# Reconditioning a Lathe - Dealing with the Tailstock Quill



## Mcgyver (Apr 18, 2022)

Man, it is bloody tough making an non-boring video! lol. New respect for the youtube slicksters

Here's some clips on how to re-do a tailstock quill, shooting for a high level of accuracy.  I managed to get it to a tenth or two and I got the fit such that it turns freely but won't drop out if held vertically.  One little part, but with set up, bits and pieces to make it etc was the better part of two weekends. 

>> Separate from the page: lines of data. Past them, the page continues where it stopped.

/-! ### The invariant -/

/-- An instruction leaves Memory in its canonical form (20_memory.md R62). -/
theorem exec_keeps_wf {i : Instr} {s t : State} (h : exec i s = .next t) (hs : s.mem.wf) : t.mem.wf := by
  cases exec_writes h with
  | mem i hi bs => exact Memory.wf_writeBytes _ _ hs
  | _ => exact hs

/-- The rows of the table of 10_state.md R27 keep `pc` at most 0x10FE, `s.pc` being `P + 2` for an address `P` that can
be fetched from (R28). -/
theorem pc_le_of_pcRow {i : Instr} {s t : State} (h : PcRow i s t) (h2 : 2 ≤ s.pc.toNat) (hpc : s.pc.toNat ≤ 0x1000)
    (hslots : ∀ (j : Nat) (hj : j < 16), (s.stack[j]'hj).toNat ≤ 0x1000) : t.pc.toNat ≤ 0x10FE := by
  cases i <;> simp only [PcRow] at h
  case jp nnn => have := nnn.isLt; omega
  case jpv0 nnn => have := nnn.isLt; have := (s.getV 0).isLt; omega
  case call nnn =>
    have := nnn.isLt
    split at h
    · omega
    · rw [h]; omega
  case ret =>
    split at h <;> rw [h]
    · exact (hslots _ _).trans (by decide)
    · omega
  case sei | snei | ser | sner | skp | sknp | wkey =>
    rw [h]
    split <;> bv_omega
  all_goals rw [h]; omega

/-- A stack slot is at most 0x1000: it is the one before, or the return address a CALL has stored (10_state.md R34). -/
theorem exec_keeps_slots {i : Instr} {s t : State} (h : exec i s = .next t) (hpc : s.pc.toNat ≤ 0x1000)
    (hs : ∀ (j : Nat) (hj : j < 16), (s.stack[j]'hj).toNat ≤ 0x1000) (j : Nat) (hj : j < 16) :
    (t.stack[j]'hj).toNat ≤ 0x1000 := by
  obtain e | ⟨-, -, e⟩ := exec_slot h j hj
  · rw [e]; exact hs j hj
  · rw [e]; exact hpc

/-- The execute phase keeps the invariant, from a state whose `pc` is two past an address that can be fetched from. -/
theorem exec_keeps_inv {i : Instr} {s t : State} (h : exec i s = .next t) (hs : s.Inv) (h2 : 2 ≤ s.pc.toNat)
    (hpc : s.pc.toNat ≤ 0x1000) : t.Inv := by
  obtain ⟨hwf, -, hslots⟩ := hs
  exact ⟨exec_keeps_wf h hwf, pc_le_of_pcRow (exec_pcRow h) h2 hpc hslots, exec_keeps_slots h hpc hslots⟩

/-- The advance of `pc` from an address that can be fetched from is not reduced (10_state.md R25, R28). -/
theorem State.toNat_beginExecute_pc {s : State} (w : Word) (h : s.canFetch = true) :
    (s.beginExecute w).pc.toNat = s.pc.toNat + 2 := by
  have := s.canFetch_iff.1 h
  rw [State.beginExecute_pc]; bv_omega

theorem State.beginExecute_inv {s : State} (w : Word) (h : s.canFetch = true) (hs : s.Inv) :
    (s.beginExecute w).Inv := by
  have hpc := State.toNat_beginExecute_pc w h
  have := s.canFetch_iff.1 h
  obtain ⟨hwf, -, hslots⟩ := hs
  exact ⟨hwf, by omega, hslots⟩

/-- CORE's step transaction keeps the invariant. -/
theorem coreStep_keeps_inv {s t : State} (h : coreStep s = .next t) (hs : s.Inv) : t.Inv := by
  obtain ⟨-, e⟩ | ⟨hf, -, e⟩ | ⟨hf, i, -, e⟩ := coreStep_cases s
  · obtain rfl := Host.Outcome.next.inj (e.symm.trans h)
    exact hs
  · obtain rfl := Host.Outcome.next.inj (e.symm.trans h)
    exact State.beginExecute_inv s.fetchWord hf hs
  · have hpc := State.toNat_beginExecute_pc s.fetchWord hf
    have := s.canFetch_iff.1 hf
    exact exec_keeps_inv (e.symm.trans h) (State.beginExecute_inv _ hf hs) (by omega) (by omega)

/-- The events of the gap keep the invariant: they leave Memory alone, and `pc` and the stack where they were or at
reset. -/
theorem State.betweenSteps_inv {s : State} (hs : s.Inv) : s.betweenSteps.Inv := by
  obtain ⟨hwf, hpc⟩ := hs
  refine ⟨s.betweenSteps_sameInside.mem.symm ▸ hwf, ?_⟩
  unfold State.pcBounded
  obtain ⟨epc, estack⟩ | ⟨epc, estack⟩ := s.betweenSteps_pc_stack <;> rw [epc, estack]
  · exact hpc
  · exact ⟨by decide, fun j hj => by simp⟩

/-! ### A word put where the next step fetches -/

/-- `s` with the two bytes of `w` at its `pc`, the high byte first (20_memory.md R66). -/
def State.storeWordAtPc (s : State) (w : Word) : State :=
  s.setMem (s.mem.writeBytes (s.pc.setWidth 12) [highByte w, lowByte w])

/-- An address that can be fetched from is carried whole by the Memory interface (10_state.md R28, R38). -/
theorem State.toNat_setWidth_pc {s : State} (h : s.canFetch = true) : (s.pc.setWidth 12).toNat = s.pc.toNat := by
  have := s.canFetch_iff.1 h
  rw [BitVec.toNat_setWidth]; omega

/-- Where the stored word's bytes lie: the high one at `pc`, the low one behind it, and every other cell as before. -/
theorem State.memRead_storeWordAtPc {s : State} (w : Word) (h : s.canFetch = true) (a : Addr) :
    (s.storeWordAtPc w).memRead a =
      if s.pc.toNat ≤ a.toNat ∧ a.toNat < s.pc.toNat + 2 then
        [highByte w, lowByte w].getD (a.toNat - s.pc.toNat) 0
      else s.memRead a := by
  have := s.canFetch_iff.1 h
  have hpc := State.toNat_setWidth_pc h
  have hlen : (s.pc.setWidth 12).toNat + [highByte w, lowByte w].length ≤ Config.memSize := by
    simp only [hpc, List.length_cons, List.length_nil, Config.memSize]; omega
  rw [State.storeWordAtPc, State.setMem_memRead, Memory.read_writeBytes _ _ _ _ hlen, hpc]
  rfl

Its also the second attempt (all and all it was more like two months not two weeks  ), the first was complicated.....I wasn't happy with the ground finish but was running out of grinding allowance so finished the OD by lapping (diamond, on the lathe), but I don't think I maintained the straightness.  The fit was good, but I couldn't get the collet aligned well (was out 1/2 a thou no matter what I did).  Called the plater, he said yeah, he can plate over the remaining plate that's there.  Ground it clean and took it in.  Apparently NO, you cannot plate over it!  (the remaining plate was about .002", it was too thin and bubbled).  Another trip to the depths of Scarborough, picked it up, ground off all the chrome, then back to plater to drop off for replating.  This video picks up on working it after that.


----------



## Darren (Apr 18, 2022)

Nice work! Subscribed


----------



## Dan Dubeau (Apr 18, 2022)

Enjoyable video Mike, sounds like quite an adventure with the plating.   I went back and watched all your others as well and I also hit that subscribe button waiting for more....


----------



## Dabbler (Apr 19, 2022)

Great video-I'll be checking out your channel regularly...

Wonderful website!


----------